Electronic Health Records can tell a clinician many things, including whether a patient is likely to develop a pressure injury. That phenomenon has now been reported in the literature.

A study published in the American Journal of Critical Care that examined data in electronic health records (EHRs) related to nursing skin assessments found that irritated skin is a strong predictor of pressure injury development in surgical critical care patients.

“This study demonstrates the power of using informatics to analyze the vast amounts of data in electronic health records.

“Critical care nurses routinely conduct head-to-toe skin assessments every 12 hours and document changes in condition in the EHR. Modern informatics approaches enable us to more easily examine large-scale, real-world data available in the health record to gain insights and improve outcomes.”

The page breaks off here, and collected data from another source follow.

/-- Checksum of a response: enhanced over the protected identifier and the data, classic over the data; frames 0x3C and
0x3D always use the classic one. -/
def linCheck (id : Nat) (enh : Bool) (data : List Byte) : Byte :=
  byte (255 - linSum (if enh && decide (id < 0x3C) then linPid id :: data else data))

def linEn (s : State) (m : Nat) : Bool := isSet s (F.LIN_CTL_EN m)
def linResponder (s : State) (m : Nat) : Bool := isSet s (F.LIN_CTL_ROLE m)

/-- The first queued frame of a commander begins: header, and data where it publishes. -/
def linStart (s : State) (m : Nat) : State :=
  let x := lin s m
  match x.q with
  | [] => s
  | t :: _ =>
    if !linEn s m || linResponder s m || x.hdr.isSome || away s 7 then s
    else
      let ws := wordsOf s t.op
      let id := txId ws % 64
      let s := setLin s m { x with hdr := some ⟨id, !txRtr ws, stampNs s, stampS s⟩ }
      let s := setf s (F.LIN_STAT_STATE m) 2
      if txRtr ws then emit s (.linFrame m id [] none)
      else emit s (.linFrame m id t.data (some (linCheck id (txFdf ws) t.data)))

/-- Attempts that a LIN VBU_TX has: 0 acts as 1 (R441). -/
def linTries (ws : List W32) : Nat := max 1 (txRetry ws)

/-- Attempts of a frame fail: those that have none left end, with END 6 for a checksum error and END 5 otherwise. -/
def linFail (s : State) (m : Nat) (cs : Bool) (p : LinTx → Bool) : State :=
  let x := lin s m
  let q := x.q.map (fun t => if p t then { t with att := t.att + 1 } else t)
  let gone (t : LinTx) : Bool := p t && decide (linTries (wordsOf s t.op) ≤ t.att)
  let s := setLin s m { x with q := q.filter (fun t => !gone t) }
  (q.filter gone).foldl (fun u t => txEnd u t.op (if cs then 0x21 else 0x31) t.att 0 (if cs then 6 else 5) 0#32) s

/-- VBU_TX of a frame end with OK; a subscribe returns the data, zero-filled (R441). -/
def linSent (s : State) (m : Nat) (data : List Byte) (p : LinTx → Bool) : State :=
  let x := lin s m
  let s := setLin s m { x with q := x.q.filter (fun t => !p t) }
  (x.q.filter p).foldl (fun u t =>
    match opOf u t.op with
    | none => u
    | some o =>
      if txRtr o.words then
        let d := data.take (dLength o.words)
        giveRet u o ⟨0, w32 (leNat (d.take 4)), w32 (leNat ((d.drop 4).take 4))⟩
      else txEnd u t.op 0 t.att 0 0 0#32) s

/-- A frame seen on the bus goes to the filters (R443). -/
def linTake (s : State) (m : Nat) (h : LinHdr) (rtr enh : Bool) (data : List Byte) (errs : Nat) : State :=
  match slotFor s (0x20 + m) h.id false with
  | none => s
  | some k =>
    let c := 0x20 + m
    pathPush s c (extractBits (rd s (fltFifo c k)) 0 6)
      (frameItems (hdrLo h.id false rtr 2 0 enh false false (h.own && !rtr) data.length k errs) (hdrTime (h.ns, h.sec)) data (decide (errs ≠ 0)))

/-- The VBU_TX that a frame serves: a commander's first, a responder's of the same ID and direction. -/
def linServes (s : State) (m : Nat) (h : LinHdr) (t : LinTx) : Bool :=
  if linResponder s m then
    let ws := wordsOf s t.op
    decide (txId ws % 64 = h.id) && (txRtr ws == !h.own)
  else ((lin s m).q.head?.map (·.op)) == some t.op

/-- The frame is over: the unit is idle, or asleep, and a commander begins its next frame. -/
def linOver (s : State) (m : Nat) (sleep : Bool) : State :=
  let s := setLin s m { lin s m with hdr := none }
  linStart (if sleep then raise (setf s (F.LIN_STAT_STATE m) 3) (F.LIN_EVT_BUS_SLEEP m) else setf s (F.LIN_STAT_STATE m) 1) m

/-- EN of a LIN unit: its VBU_TX and receive operations end when it is cleared, as at a STOP (R422, R449). -/
def linEnable (s : State) (m : Nat) (on : Bool) : State :=
  if on = linEn s m then s
  else if on then setf (setf s (F.LIN_CTL_EN m) 1) (F.LIN_STAT_STATE m) 1
  else
    let x := lin s m
    let s := setLin s m { x with q := [], hdr := none }
    let s := x.q.foldl (fun u t => txEnd u t.op 0x1B t.att 0 3 0#32) s
    let s := releaseSlots (endArms s (0x20 + m)) (0x20 + m)
    setf (setf s (F.LIN_CTL_EN m) 0) (F.LIN_STAT_STATE m) 0

/-- WAKE (R444): LIN_TXD is driven dominant for WAKE_US. -/
def linWake (s : State) (m : Nat) : State :=
  if linEn s m && !away s 7 then
    emit (if getf s (F.LIN_STAT_STATE m) = 3 then setf s (F.LIN_STAT_STATE m) 1 else s) (.linWake m (getf s (F.LIN_TIME_WAKE_US m)))
  else s

/-- EN of a SENT receiver. -/
def sentEnable (s : State) (k : Nat) (on : Bool) : State :=
  if on then setf s (F.SENT_CTL_EN k) 1
  else
    let s := releaseSlots (endArms s (0x30 + k)) (0x30 + k)
    setf (setf (setSent s k {}) (F.SENT_CTL_EN k) 0) (F.SENT_STAT_SYNCED k) 0

/-! ### Register writes of the block (Table 16-13) -/

/-- A recovery request (R430). -/
def canRecoverReq (s : State) (n : Nat) : State := if canState s n = canBusOff then canRecover s n else s

/-- A write that would change a field that only OFF lets change (R422): ignored, and CFG_DENIED is set. -/
def canGuarded (s : State) (n a : Nat) (v : W32) : State :=
  let t := plainWrite s a v
  if canState s n = canOff then t else if rd t a = rd s a then s else raise s (F.CAN_EVT_CFG_DENIED n)

/-- CAN_ERRC (R431): a write while OFF sets TEC and REC. -/
def canErrc (s : State) (n : Nat) (v : W32) : State :=
  if canState s n = canOff then showCan (setCan s n { can s n with tec := extractBits v 0 8, rxc := extractBits v 16 8 }) n else s

/-- LIN_CTL: EN changes; role and lengths only while it is 0 (R440). -/
def linCtl (s : State) (m : Nat) (v : W32) : State :=
  let a := R.LIN_CTL m
  let en := decide (extractBits v 0 1 = 1)
  let want := plainWrite s a v
  let s :=
    if linEn s m then
      (if rd (setf want (F.LIN_CTL_EN m) 1) a = rd s a then s else raise s (F.LIN_EVT_CFG_DENIED m))
    else setf want (F.LIN_CTL_EN m) 0
  let s := linEnable s m en
  if extractBits v 2 1 = 1 then linWake s m else s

— study co-author Jenny Alderden, PhD, APRN, CCRN, CCNS, an assistant professor at the University of Utah College of Nursing, Salt Lake City; a critical care nurse specialist with expertise in pressure injury risk assessment and prevention; and a member of the University of Utah pressure injury prevention committee

The study’s analysis of more than 5,000 patient records underscores the importance of treating and monitoring irritated skin early and eliminating the cause as an important step to prevent pressure injuries, according to a media release from the American Association of Critical-Care Nurses.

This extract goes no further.